Boost logo

Boost :

From: Braddock Gaskill (braddock_at_[hidden])
Date: 2007-03-14 15:47:51


On Wed, 14 Mar 2007 17:47:09 +0100, Giovanni Piero Deretta wrote:
> Instead of going with generalized future composition, I've tried the route of
> 'wait_all(<future-list>) ' and 'wait_any(<future-tuple>)'

This is exactly what I personally would like to see. I don't relish the
thought of digging out a return type or exception from a future<variant<float,
string, tuple<int, double, bool> > >. I would just want something that wakes
me up when dinner is ready and let me figure out which of my futures are valid
or have failed, if I even care.

wait(f1 || (f2 && f3));
might be nice syntax, does actually add functionality, and is simple enough as well.

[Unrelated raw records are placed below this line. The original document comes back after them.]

-- ==== Sys2Proof/Machine/Reads.lean ====
section
/-! DEFINITION. The seven reads and their data (R174 to R176), with the coding of 9.6. -/

namespace Sys2Proof.Machine

/-! ### Coding of read data (9.6, R170) -/

/-- A numeric datum: four bytes, signed. -/
def numData (n : Int) : List Byte := wordBytes (BitVec.ofInt 32 n)

/-- A numeric datum that may be none: none is −1. -/
def numOr (n : Option Nat) : List Byte := numData (n.elim (-1) fun v => (v : Int))

/-- A signed numeric datum that may be none. -/
def intOr (n : Option Int) : List Byte := numData (n.getD (-1))

/-- An enumerated datum: its code in one byte. -/
def codeData (n : Nat) : List Byte := [byteOf n]

/-- An enumerated datum that may be none: none is 255. -/
def codeOr (n : Option Nat) : List Byte := codeData (n.getD 255)

/-- A yes/no datum. -/
def flagData (b : Bool) : List Byte := codeData (if b then 1 else 0)

/-- A yes/no datum that may be none. -/
def flagOr (b : Option Bool) : List Byte := codeOr (b.map fun v => if v then 1 else 0)

/-- A plant time, its low 32 bits. -/
def timeData (t : Nat) : List Byte := be32 t

/-- A plant time that may be none, or a timer: none is four bytes of 255. -/
def timeOr (t : Option Nat) : List Byte := t.elim [255#8, 255#8, 255#8, 255#8] timeData

/-- An object number, a section code or an island name, from 0 in the model and from 1 on the line. -/
def numberData {m : Nat} (n : Fin m) : List Byte := codeData (n.val + 1)

/-- An object number that may be none. -/
def numberOr {m : Nat} (n : Option (Fin m)) : List Byte := codeOr (n.map fun v => v.val + 1)

/-- A list: its count in one byte, then its items. -/
def listData {α : Type} (item : α → List Byte) (l : List α) : List Byte := byteOf l.length :: l.flatMap item

/-- An event mask in four bytes. -/
def maskData (m : BitVec 26) : List Byte := be32 m.toNat

/-- Code of an entry kind (R124). -/
def EntryKind.code : EntryKind → Nat
  | .breaker => 0 | .limitable => 1

/-- Code of a restore mode (R152). -/
def RestoreMode.code : RestoreMode → Nat
  | .continuous => 0 | .step => 1

/-- Code of a freshness state (1.3). -/
def Freshness.code : Freshness → Nat
  | .unqualified => 0 | .qualified => 1 | .stale => 2

/-- Code of a set state (R42). -/
def SetState.code : SetState → Nat
  | .standby => 0 | .starting => 1 | .synchronising => 2 | .rampIn => 3 | .onBus => 4 | .rampOut => 5 | .opening => 6
  | .stopping => 7 | .tripped => 8 | .blocked => 9 | .localRun => 10

/-- Code of what a set timer runs as (R42). -/
def SetTimer.code : SetTimer → Nat
  | .start => 0 | .sync => 1 | .openBreaker => 2 | .stop => 3

/-- Code of a ramp-out origin (R42). -/
def RampOrigin.code : RampOrigin → Nat
  | .automatic => 0 | .supervisor => 1

/-- Code of an order kind, in the order of R27's table. -/
def OrderBody.code : OrderBody → Nat
  | .consumer _ .trip => 0 | .consumer _ (.limit _) => 1 | .consumer _ .release => 1 | .consumer _ .close => 2
  | .consumer _ .grant => 3 | .consumer _ .deny => 4
  | .set _ .start => 5 | .set _ .stop => 6 | .set _ (.sync _) => 7 | .set _ .openBreaker => 8

/-- Code of an order outcome, in the order of the summary of order outcomes (chapter 2). -/
def OrderOutcome.code : OrderOutcome → Nat
  | .notQueued => 0 | .replaced => 1 | .withdrawn => 2 | .sent => 3 | .confirmed => 4 | .superseded => 5 | .timedOut => 6

/-- Code of a plan class (R87). -/
def PlanClass.code : PlanClass → Nat
  | .shareAndTrim => 0 | .shareOnly => 1 | .noPulse => 2

/-- Code of a plan's line (R87). -/
def PulseLine.code : PulseLine → Nat
  | .raise => 0 | .lower => 1 | .neither => 2

/-- Code of an entry state (R125). -/
def EntryState.code : EntryState → Nat
  | .connected => 0 | .shedPending => 1 | .shed => 2 | .restorePending => 3 | .openExternal => 4

/-- Code of a cause (R156). -/
def ShedCause.code : ShedCause → Nat
  | .contingency => 0 | .fastOverload => 1 | .paced => 2 | .deadBus => 3 | .manual => 4 | .released => 5

/-- Code of a shed context's state (R142). -/
def ShedState.code : ShedState → Nat
  | .idle => 0 | .burst => 1 | .postCheck => 2 | .confirming => 3 | .stepWait => 4 | .settling => 5

/-- Code of a restore state (R159). -/
def RestoreState.code : RestoreState → Nat
  | .idle => 0 | .delay => 1 | .stepWait => 2 | .interval => 3 | .held => 4

/-- Code of a reserve state (R100). -/
def ReserveState.code : ReserveState → Nat
  | .quiet => 0 | .startConfirm => 1 | .startInFlight => 2 | .stopConfirm => 3 | .stopping => 4

/-- Code of the plant phase. -/
def Phase.code : Phase → Nat
  | .acquire => 0 | .run => 1

/-- Line rate in bit/s (R163). -/
def LineRate.bits : LineRate → Nat
  | .r115200 => 115200
  | .r460800 => 460800

/-! ### The part as a whole (R174) -/

/-- Data of IDENTIFY (R174). -/
def identifyData (p : Part) : List Byte :=
  numData Config.partNumber ++ numData Config.revision ++ numData p.rate.bits ++ codeData p.phase.code
    ++ timeData p.clock ++ flagData p.store.valid

/-- The thirty-four plant fields (R173, R174). -/
def plantData (c : PlantConfig) : List Byte :=
  ([c.reserve, c.overload, c.fastOverload, c.ceiling, c.overloadConfirm, c.settle, c.startConfirm, c.stopDelay,
      c.stopHysteresis, c.restoreDelay, c.restoreStep, c.restoreMargin].flatMap fun (n : Nat) => numData n)
    ++ codeData c.restoreMode.code
    ++ ([c.nominal, c.freqDeadband, c.trimGain, c.trimMax, c.heavyHold, c.heavyExpiry].flatMap
        fun (n : Nat) => numData n)
    ++ ([c.autoStart, c.autoStop, c.autoRestore] ++ c.tiePresent.toList).flatMap flagData
    ++ (c.tieStation.toList ++ c.meterStation.toList).flatMap fun (n : Nat) => numData n

/-- Data of READ PLANT (R174). -/
def readPlantData (p : Part) : List Byte :=
  codeData p.phase.code ++ timeData p.clock ++ flagData p.store.saving.isSome ++ flagData p.store.valid
    ++ plantData p.cfg.plant ++ listData (fun e => numberData e.consumer) p.cfg.shedList
    ++ listData numberData p.cfg.standby ++ numData p.urgent.length ++ numData p.normal.length

/-- Data of READ FLAGS (R174). -/
def readFlagsData (p : Part) : List Byte :=
  maskData p.rawFlags ++ maskData p.cfg.enable ++ numData p.reports.length ++ numData p.allowance

/-! ### Sets and consumers (R175) -/

/-- The order that is queued, in transmission or awaiting feedback for an object, with its condition (R175). Of several,
the one raised last is shown. -/
def shownOrder (p : Part) (o : ObjectRef) : Option (OrderBody × Nat) :=
  let sending := match p.fieldTx with
    | some tx => if tx.order.isFor o then some (tx.order.body, 1) else none
    | none => none
  let awaiting := match o with
    | .consumer c => (p.feedback[c]).map fun f => (f.order.body, 2)
    | _ => none
  match queuedFor p o with
  | some q => some (q.body, 0)
  | none => match sending with
    | some s => some s
    | none => awaiting

/-- An object's order in a read: kind and condition (R175). -/
def orderData (p : Part) (o : ObjectRef) : List Byte :=
  let shown := shownOrder p o
  codeOr (shown.map fun s => s.1.code) ++ codeOr (shown.map Prod.snd)

/-- A set's last order outcome (R42, R56). -/
def outcomeData (k : SetNo) (r : SeqRecord) : List Byte :=
  codeOr (r.lastOutcome.map fun l => (OrderBody.set k l.1).code) ++ codeOr (r.lastOutcome.map fun l => l.2.code)

/-- A set's configuration (R41). -/
def setConfigData (c : SetConfig) : List Byte :=
  numberData c.sect
    ++ ([c.rated, c.pmin, c.weight, c.fixedOut, c.rampRate, c.deadband, c.gain, c.startTime].flatMap
        fun (n : Nat) => numData n)
    ++ codeData c.mode.code ++ numData c.station

/-- The Set Sequencer's fields of a set (R42). -/
def seqData (k : SetNo) (r : SeqRecord) : List Byte :=
  codeOr (r.state.map SetState.code) ++ codeOr (r.timer.map fun t => t.1.code) ++ timeOr (r.timer.map Prod.snd)
    ++ flagData r.slow ++ codeOr (r.origin.map RampOrigin.code) ++ flagOr r.deadBusSent ++ outcomeData k r

/-- A pulse plan (R87). -/
def planData (g : PulsePlan) : List Byte :=
  timeOr g.origin ++ codeData g.cls.code ++ numData g.shareTerm ++ numData g.trimTerm ++ numData g.net
    ++ codeData g.line.code ++ (g.lengths.toList.flatMap fun (n : Nat) => numData n) ++ numData g.delivered
    ++ flagData g.cutShort ++ flagData g.saturated

/-- Data of READ SET (R175). -/
def readSetData (p : Part) (k : SetNo) : List Byte :=
  let r := p.setImage[k]
  setConfigData (setCfg p k)
    ++ flagData r.running ++ flagData r.closed ++ numData r.kw ++ flagData r.trip ++ codeData r.fresh.state.code
    ++ seqData k p.seq[k]
    ++ numOr p.share[k].ramp ++ numOr p.share[k].target ++ timeOr p.share[k].pminTime
    ++ flagData p.gov[k].saturation ++ planData p.gov[k].plan
    ++ orderData p (.set k) ++ outcomeData k p.seq[k]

IMHO, all of this fancy blocking stuff should really be part of a larger event
framework anyway. I'd love to throw a pair of futures together with a
non-blocking file read and a listening UDP socket, and have the wait() yeild my
thread to another task while I'm dreaming.

But this is a far bigger problem than the future concept. add_callback() is my
answer to disentangling future<T> from the general blocking problem.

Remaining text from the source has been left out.